Dreamcatcher Arabians said:


> I use the 3/4" thick mats from TSC. They are very durable and don't slip a lot, YAY! I've used others that were horrible for slipping. I'd vote for shavings if you can buy them in bulk or pellets if you can't. Reason I say shavings in bulk is because I can buy a year's worth of shavings in bulk for what 1 pallet of the bagged shavings will cost me. If you can't buy the shavings in bulk or if you have no place to store them, then I prefer pellets. Put down several more bags than they recommend and pick every day. They last a LOT longer than shavings before you need to strip and rebed, so they're more cost effective.
> 
> STRAW SUCKS, IMO! I use it when I'm foaling but as soon as the baby is a month or so old, I go back to just shavings.  Straw isn't very absorbent and it can weigh a TON when it's wet as well as being stinky. I just put down my last bale of straw for the new foal today, and when that's done he'll be a month old and I'll be back to just shavings. YAY!


I think i'm going to use pellets because i don't have any where to store the shavings in less i buy them in bags. (still don't no where i'm going to store hay yet) I did hear to put down a lot of bags the first time. I have a funny question tho...She she pees in her stall will her pee just get soaked up by the pellets or will it sometimes go under the stall mats?


----------



## Dreamcatcher Arabians (Nov 14, 2010)

mistysms said:


> I think i'm going to use pellets because i don't have any where to store the shavings in less i buy them in bags. (still don't no where i'm going to store hay yet) I did hear to put down a lot of bags the first time. I have a funny question tho...She she pees in her stall will her pee just get soaked up by the pellets or will it sometimes go under the stall mats?


Yes to both questions. If you don't make sure you either clear out the pee spots every day or stir around the saw dust (what the pellets turn into) to soak up any standing pee, it can get under the mats. If you put down say, 8 -10 bags of pellets in a 12 X 12 stall, and you pick the poo and wet spots at least daily, and add a new bag of pellets every week or 10 days, then you shouldn't have to strip the stall to the mats except once a month or so. If you're not scrupulous about picking, then the pee can get under the mats and you'll have to pull mats when you strip the stall. Otherwise, you might only have to pull mats once or twice a year, if things start to smell bad. If she has a favorite pee spot, you can also put a layer of pellets down before you put down the dampened pellets, that way you have dry pellets to soak up urine and break into more saw dust to keep her from soaking down a favorite spot. Some mares are fairly neat and others are just......er...pigs. I have one that I swear pees, poos and then walks in circles to stir it all around.
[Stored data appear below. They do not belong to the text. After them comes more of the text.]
-- ==== Sys2Proof/Laws/Exec.lean ====
section
/-! SUPPORT. What `exec` does with each instruction: it calls the meaning of that name. -/

namespace Sys2Proof.Machine

set_option Elab.async false
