/-! ### `waitAt` -/

@[simp] theorem State.waitAt_ctxs (s : State) (k t p n : Nat) (w : Wait) :
    (s.waitAt k t p n w).ctxs = s.ctxs := rfl
@[simp] theorem State.waitAt_mem (s : State) (k t p n : Nat) (w : Wait) :
    (s.waitAt k t p n w).mem = s.mem := rfl
@[simp] theorem State.waitAt_scratch (s : State) (k t p n : Nat) (w : Wait) :
    (s.waitAt k t p n w).scratch = s.scratch := rfl
@[simp] theorem State.waitAt_plots (s : State) (k t p n : Nat) (w : Wait) :
    (s.waitAt k t p n w).plots = s.plots := rfl
@[simp] theorem State.waitAt_lost (s : State) (k t p n : Nat) (w : Wait) :
    (s.waitAt k t p n w).lost = s.lost := rfl
@[simp] theorem State.waitAt_healed (s : State) (k t p n : Nat) (w : Wait) :
    (s.waitAt k t p n w).healed = s.healed := rfl
@[simp] theorem State.waitAt_failedCh (s : State) (k t p n : Nat) (w : Wait) :
    (s.waitAt k t p n w).failedCh = s.failedCh := rfl
@[simp] theorem State.waitAt_corrected (s : State) (k t p n : Nat) (w : Wait) :
    (s.waitAt k t p n w).corrected = s.corrected := rfl
@[simp] theorem State.waitAt_trackers (s : State) (k t p n : Nat) (w : Wait) :
    (s.waitAt k t p n w).trackers = s.trackers := rfl
@[simp] theorem State.waitAt_deferred (s : State) (k t p n : Nat) (w : Wait) :
    (s.waitAt k t p n w).deferred = s.deferred := rfl
@[simp] theorem State.waitAt_mitThresh (s : State) (k t p n : Nat) (w : Wait) :
    (s.waitAt k t p n w).mitThresh = s.mitThresh := rfl
@[simp] theorem State.waitAt_thrThresh (s : State) (k t p n : Nat) (w : Wait) :
    (s.waitAt k t p n w).thrThresh = s.thrThresh := rfl
@[simp] theorem State.waitAt_evBase (s : State) (k t p n : Nat) (w : Wait) :
    (s.waitAt k t p n w).evBase = s.evBase := rfl
@[simp] theorem State.waitAt_evSize (s : State) (k t p n : Nat) (w : Wait) :
    (s.waitAt k t p n w).evSize = s.evSize := rfl
@[simp] theorem State.waitAt_evHead (s : State) (k t p n : Nat) (w : Wait) :
    (s.waitAt k t p n w).evHead = s.evHead := rfl
@[simp] theorem State.waitAt_rdslots (s : State) (k t p n : Nat) (w : Wait) :
    (s.waitAt k t p n w).rdslots = s.rdslots := rfl
@[simp] theorem State.waitAt_calendar (s : State) (k t p n : Nat) (w : Wait) :
    (s.waitAt k t p n w).calendar = s.calendar := rfl
@[simp] theorem State.waitAt_calReqs (s : State) (k t p n : Nat) (w : Wait) :
    (s.waitAt k t p n w).calReqs = s.calReqs := rfl
@[simp] theorem State.waitAt_queues (s : State) (k t p n : Nat) (w : Wait) :
    (s.waitAt k t p n w).queues = s.queues := rfl
@[simp] theorem State.waitAt_vfSlots (s : State) (k t p n : Nat) (w : Wait) :
    (s.waitAt k t p n w).vfSlots = s.vfSlots := rfl
@[simp] theorem State.waitAt_wake (s : State) (k t p n : Nat) (w : Wait) :
    (s.waitAt k t p n w).wake = s.wake := rfl
@[simp] theorem State.waitAt_gated (s : State) (k t p n : Nat) (w : Wait) :
    (s.waitAt k t p n w).gated = s.gated := rfl
@[simp] theorem State.waitAt_frames (s : State) (k t p n : Nat) (w : Wait) :
    (s.waitAt k t p n w).frames = s.frames := rfl
@[simp] theorem State.waitAt_frameDrops (s : State) (k t p n : Nat) (w : Wait) :
    (s.waitAt k t p n w).frameDrops = s.frameDrops := rfl
@[simp] theorem State.waitAt_links (s : State) (k t p n : Nat) (w : Wait) :
    (s.waitAt k t p n w).links = s.links := rfl
@[simp] theorem State.waitAt_bar2 (s : State) (k t p n : Nat) (w : Wait) :
    (s.waitAt k t p n w).bar2 = s.bar2 := rfl
@[simp] theorem State.waitAt_bar2Size (s : State) (k t p n : Nat) (w : Wait) :
    (s.waitAt k t p n w).bar2Size = s.bar2Size := rfl
@[simp] theorem State.waitAt_regions (s : State) (k t p n : Nat) (w : Wait) :
    (s.waitAt k t p n w).regions = s.regions := rfl
@[simp] theorem State.waitAt_qps (s : State) (k t p n : Nat) (w : Wait) :
    (s.waitAt k t p n w).qps = s.qps := rfl
@[simp] theorem State.waitAt_meas (s : State) (k t p n : Nat) (w : Wait) :
    (s.waitAt k t p n w).meas = s.meas := rfl
@[simp] theorem State.waitAt_spdm (s : State) (k t p n : Nat) (w : Wait) :
    (s.waitAt k t p n w).spdm = s.spdm := rfl
@[simp] theorem State.waitAt_snapshot (s : State) (k t p n : Nat) (w : Wait) :
    (s.waitAt k t p n w).snapshot = s.snapshot := rfl
@[simp] theorem State.waitAt_partDraining (s : State) (k t p n : Nat) (w : Wait) :
    (s.waitAt k t p n w).partDraining = s.partDraining := rfl
@[simp] theorem State.waitAt_peerBinds (s : State) (k t p n : Nat) (w : Wait) :
    (s.waitAt k t p n w).peerBinds = s.peerBinds := rfl
@[simp] theorem State.waitAt_rk (s : State) (k t p n : Nat) (w : Wait) :
    (s.waitAt k t p n w).rk = s.rk := rfl
@[simp] theorem State.waitAt_rebootFails (s : State) (k t p n : Nat) (w : Wait) :
    (s.waitAt k t p n w).rebootFails = s.rebootFails := rfl
@[simp] theorem State.waitAt_rkRoot (s : State) (k t p n : Nat) (w : Wait) :
    (s.waitAt k t p n w).rkRoot = s.rkRoot := rfl
@[simp] theorem State.waitAt_outputs (s : State) (k t p n : Nat) (w : Wait) :
    (s.waitAt k t p n w).outputs = s.outputs := rfl
@[simp] theorem State.waitAt_tstamp (s : State) (k t p n : Nat) (w : Wait) :
    (s.waitAt k t p n w).tstamp = s.tstamp := rfl
@[simp] theorem State.waitAt_ticks (s : State) (k t p n : Nat) (w : Wait) :
    (s.waitAt k t p n w).ticks = s.ticks := rfl
@[simp] theorem State.waitAt_fresh (s : State) (k t p n : Nat) (w : Wait) :
    (s.waitAt k t p n w).fresh = s.fresh := rfl
@[simp] theorem State.waitAt_schedule (s : State) (k t p n : Nat) (w : Wait) :
    (s.waitAt k t p n w).schedule = s.schedule := rfl
@[simp] theorem State.waitAt_issueQ (s : State) (k t p n : Nat) (w : Wait) :
    (s.waitAt k t p n w).issueQ = s.issueQ := rfl
@[simp] theorem State.waitAt_cur (s : State) (k t p n : Nat) (w : Wait) :
    (s.waitAt k t p n w).cur = s.cur := rfl
@[simp] theorem State.waitAt_turn (s : State) (k t p n : Nat) (w : Wait) :
    (s.waitAt k t p n w).turn = s.turn := rfl
@[simp] theorem State.waitAt_dieTlb (s : State) (k t p n : Nat) (w : Wait) :
    (s.waitAt k t p n w).dieTlb = s.dieTlb := rfl
@[simp] theorem State.waitAt_frameHolds (s : State) (k t p n : Nat) (w : Wait) :
    (s.waitAt k t p n w).frameHolds = s.frameHolds := rfl
@[simp] theorem State.waitAt_keys (s : State) (k t p n : Nat) (w : Wait) :
    (s.waitAt k t p n w).keys = s.keys := rfl
@[simp] theorem State.waitAt_nextKey (s : State) (k t p n : Nat) (w : Wait) :
    (s.waitAt k t p n w).nextKey = s.nextKey := rfl
@[simp] theorem State.waitAt_keyed (s : State) (k t p n : Nat) (w : Wait) :
    (s.waitAt k t p n w).keyed = s.keyed := rfl
@[simp] theorem State.waitAt_portOld (s : State) (k t p n : Nat) (w : Wait) :
    (s.waitAt k t p n w).portOld = s.portOld := rfl
@[simp] theorem State.waitAt_posted (s : State) (k t p n : Nat) (w : Wait) :
    (s.waitAt k t p n w).posted = s.posted := rfl
@[simp] theorem State.waitAt_unitVf (s : State) (k t p n : Nat) (w : Wait) :
    (s.waitAt k t p n w).unitVf = s.unitVf := rfl
@[simp] theorem State.waitAt_unitCnt (s : State) (k t p n : Nat) (w : Wait) :
    (s.waitAt k t p n w).unitCnt = s.unitCnt := rfl
@[simp] theorem State.waitAt_calUsed (s : State) (k t p n : Nat) (w : Wait) :
    (s.waitAt k t p n w).calUsed = s.calUsed := rfl
@[simp] theorem State.waitAt_calLast (s : State) (k t p n : Nat) (w : Wait) :
    (s.waitAt k t p n w).calLast = s.calLast := rfl
@[simp] theorem State.waitAt_mgmtGated (s : State) (k t p n : Nat) (w : Wait) :
    (s.waitAt k t p n w).mgmtGated = s.mgmtGated := rfl
@[simp] theorem State.waitAt_sweep (s : State) (k t p n : Nat) (w : Wait) :
    (s.waitAt k t p n w).sweep = s.sweep := rfl
@[simp] theorem State.waitAt_calGot (s : State) (k t p n : Nat) (w : Wait) :
    (s.waitAt k t p n w).calGot = s.calGot := rfl
@[simp] theorem State.waitAt_pcie6 (s : State) (k t p n : Nat) (w : Wait) :
    (s.waitAt k t p n w).pcie6 = s.pcie6 := rfl
@[simp] theorem State.waitAt_hdm (s : State) (k t p n : Nat) (w : Wait) :
    (s.waitAt k t p n w).hdm = s.hdm := rfl
@[simp] theorem State.waitAt_bar4 (s : State) (k t p n : Nat) (w : Wait) :
    (s.waitAt k t p n w).bar4 = s.bar4 := rfl

/-! ### A uniform register -/

@[simp] theorem Team.setS_crew (tm : Team) (r : Nat) (x : W64) :
    (tm.setS r x).crew = tm.crew := rfl
@[simp] theorem Team.setS_kernel (tm : Team) (r : Nat) (x : W64) :
    (tm.setS r x).kernel = tm.kernel := rfl
@[simp] theorem Team.setS_serial (tm : Team) (r : Nat) (x : W64) :
    (tm.setS r x).serial = tm.serial := rfl
@[simp] theorem Team.setS_index (tm : Team) (r : Nat) (x : W64) :
    (tm.setS r x).index = tm.index := rfl
@[simp] theorem Team.setS_role (tm : Team) (r : Nat) (x : W64) :
    (tm.setS r x).role = tm.role := rfl
@[simp] theorem Team.setS_lanes (tm : Team) (r : Nat) (x : W64) :
    (tm.setS r x).lanes = tm.lanes := rfl
@[simp] theorem Team.setS_replay (tm : Team) (r : Nat) (x : W64) :
    (tm.setS r x).replay = tm.replay := rfl
@[simp] theorem Team.setS_order (tm : Team) (r : Nat) (x : W64) :
    (tm.setS r x).order = tm.order := rfl
@[simp] theorem Team.setS_vcount (tm : Team) (r : Nat) (x : W64) :
    (tm.setS r x).vcount = tm.vcount := rfl
@[simp] theorem Team.setS_scount (tm : Team) (r : Nat) (x : W64) :
    (tm.setS r x).scount = tm.scount := rfl
@[simp] theorem Team.setS_placedV (tm : Team) (r : Nat) (x : W64) :
    (tm.setS r x).placedV = tm.placedV := rfl
@[simp] theorem Team.setS_placedS (tm : Team) (r : Nat) (x : W64) :
    (tm.setS r x).placedS = tm.placedS := rfl
@[simp] theorem Team.setS_v (tm : Team) (r : Nat) (x : W64) :
    (tm.setS r x).v = tm.v := rfl
@[simp] theorem Team.setS_p (tm : Team) (r : Nat) (x : W64) :
    (tm.setS r x).p = tm.p := rfl
@[simp] theorem Team.setS_splits (tm : Team) (r : Nat) (x : W64) :
    (tm.setS r x).splits = tm.splits := rfl
@[simp] theorem Team.setS_rr (tm : Team) (r : Nat) (x : W64) :
    (tm.setS r x).rr = tm.rr := rfl
@[simp] theorem Team.setS_yielded (tm : Team) (r : Nat) (x : W64) :
    (tm.setS r x).yielded = tm.yielded := rfl
@[simp] theorem Team.setS_watch (tm : Team) (r : Nat) (x : W64) :
    (tm.setS r x).watch = tm.watch := rfl
@[simp] theorem Team.setS_conds (tm : Team) (r : Nat) (x : W64) :
    (tm.setS r x).conds = tm.conds := rfl
@[simp] theorem Team.setS_spill (tm : Team) (r : Nat) (x : W64) :
    (tm.setS r x).spill = tm.spill := rfl
@[simp] theorem Team.setS_backing (tm : Team) (r : Nat) (x : W64) :
    (tm.setS r x).backing = tm.backing := rfl
@[simp] theorem Team.setS_state (tm : Team) (r : Nat) (x : W64) :
    (tm.setS r x).state = tm.state := rfl
@[simp] theorem Team.setS_prev (tm : Team) (r : Nat) (x : W64) :
    (tm.setS r x).prev = tm.prev := rfl
@[simp] theorem Team.setS_fault (tm : Team) (r : Nat) (x : W64) :
    (tm.setS r x).fault = tm.fault := rfl
@[simp] theorem Team.setS_tvec (tm : Team) (r : Nat) (x : W64) :
    (tm.setS r x).tvec = tm.tvec := rfl
@[simp] theorem Team.setS_tpc (tm : Team) (r : Nat) (x : W64) :
    (tm.setS r x).tpc = tm.tpc := rfl
@[simp] theorem Team.setS_tcause (tm : Team) (r : Nat) (x : W64) :
    (tm.setS r x).tcause = tm.tcause := rfl
@[simp] theorem Team.setS_tslot (tm : Team) (r : Nat) (x : W64) :
    (tm.setS r x).tslot = tm.tslot := rfl
@[simp] theorem Team.setS_tgrade (tm : Team) (r : Nat) (x : W64) :
    (tm.setS r x).tgrade = tm.tgrade := rfl
@[simp] theorem Team.setS_inv (tm : Team) (r : Nat) (x : W64) :
    (tm.setS r x).inv = tm.inv := rfl
@[simp] theorem Team.setS_vtrap (tm : Team) (r : Nat) (x : W64) :
    (tm.setS r x).vtrap = tm.vtrap := rfl
@[simp] theorem Team.setS_dall (tm : Team) (r : Nat) (x : W64) :
    (tm.setS r x).dall = tm.dall := rfl
@[simp] theorem Team.setS_smp (tm : Team) (r : Nat) (x : W64) :
    (tm.setS r x).smp = tm.smp := rfl
@[simp] theorem Team.setS_tre (tm : Team) (r : Nat) (x : W64) :
    (tm.setS r x).tre = tm.tre := rfl
@[simp] theorem Team.setS_bke (tm : Team) (r : Nat) (x : W64) :
    (tm.setS r x).bke = tm.bke := rfl
@[simp] theorem Team.setS_att (tm : Team) (r : Nat) (x : W64) :
    (tm.setS r x).att = tm.att := rfl
@[simp] theorem Team.setS_wpaddr (tm : Team) (r : Nat) (x : W64) :
    (tm.setS r x).wpaddr = tm.wpaddr := rfl
@[simp] theorem Team.setS_wplen (tm : Team) (r : Nat) (x : W64) :
    (tm.setS r x).wplen = tm.wplen := rfl
@[simp] theorem Team.setS_wprd (tm : Team) (r : Nat) (x : W64) :
    (tm.setS r x).wprd = tm.wprd := rfl
@[simp] theorem Team.setS_wpwr (tm : Team) (r : Nat) (x : W64) :
    (tm.setS r x).wpwr = tm.wpwr := rfl
@[simp] theorem Team.setS_wpen (tm : Team) (r : Nat) (x : W64) :
    (tm.setS r x).wpen = tm.wpen := rfl
@[simp] theorem Team.setS_smpCount (tm : Team) (r : Nat) (x : W64) :
    (tm.setS r x).smpCount = tm.smpCount := rfl
@[simp] theorem Team.setS_side (tm : Team) (r : Nat) (x : W64) :
    (tm.setS r x).side = tm.side := rfl
@[simp] theorem Team.setS_commit (tm : Team) (r : Nat) (x : W64) :
    (tm.setS r x).commit = tm.commit := rfl
@[simp] theorem Team.setS_source (tm : Team) (r : Nat) (x : W64) :
    (tm.setS r x).source = tm.source := rfl
@[simp] theorem Team.setS_phase (tm : Team) (r : Nat) (x : W64) :
    (tm.setS r x).phase = tm.phase := rfl
@[simp] theorem Team.setS_resp (tm : Team) (r : Nat) (x : W64) :
    (tm.setS r x).resp = tm.resp := rfl
@[simp] theorem Team.setS_priv (tm : Team) (r : Nat) (x : W64) :
    (tm.setS r x).priv = tm.priv := rfl
@[simp] theorem Team.setS_fenceW (tm : Team) (r : Nat) (x : W64) :
    (tm.setS r x).fenceW = tm.fenceW := rfl
@[simp] theorem Team.setS_fenceR (tm : Team) (r : Nat) (x : W64) :
    (tm.setS r x).fenceR = tm.fenceR := rfl
@[simp] theorem Team.setS_step (tm : Team) (r : Nat) (x : W64) :
    (tm.setS r x).step = tm.step := rfl
@[simp] theorem Team.setS_freeEntries (tm : Team) (r : Nat) (x : W64) :
    (tm.setS r x).freeEntries = tm.freeEntries := rfl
Then I've got a couple who poo in the same spot everytime and then pee on top of the poo. If you don't pick them out every day they turn into concrete but it's easy, just one spot 2 or 3 forkfulls and you're done. The one who stirs, I have to sift her stall every day. Every bit of bedding in the stall.


----------



## mistysms (Jul 15, 2012)

I do plan on cleaning the stall every morning when I let her out so hopefully It won't go under the mats


----------



## LuckyRVT (Nov 4, 2011)

What do you think about putting dirt in between the concrete and rubber mats? good idea for extra cushion or not? Im also new at this and have no idea what to do with my concrete floors! thanks for posting this!


----------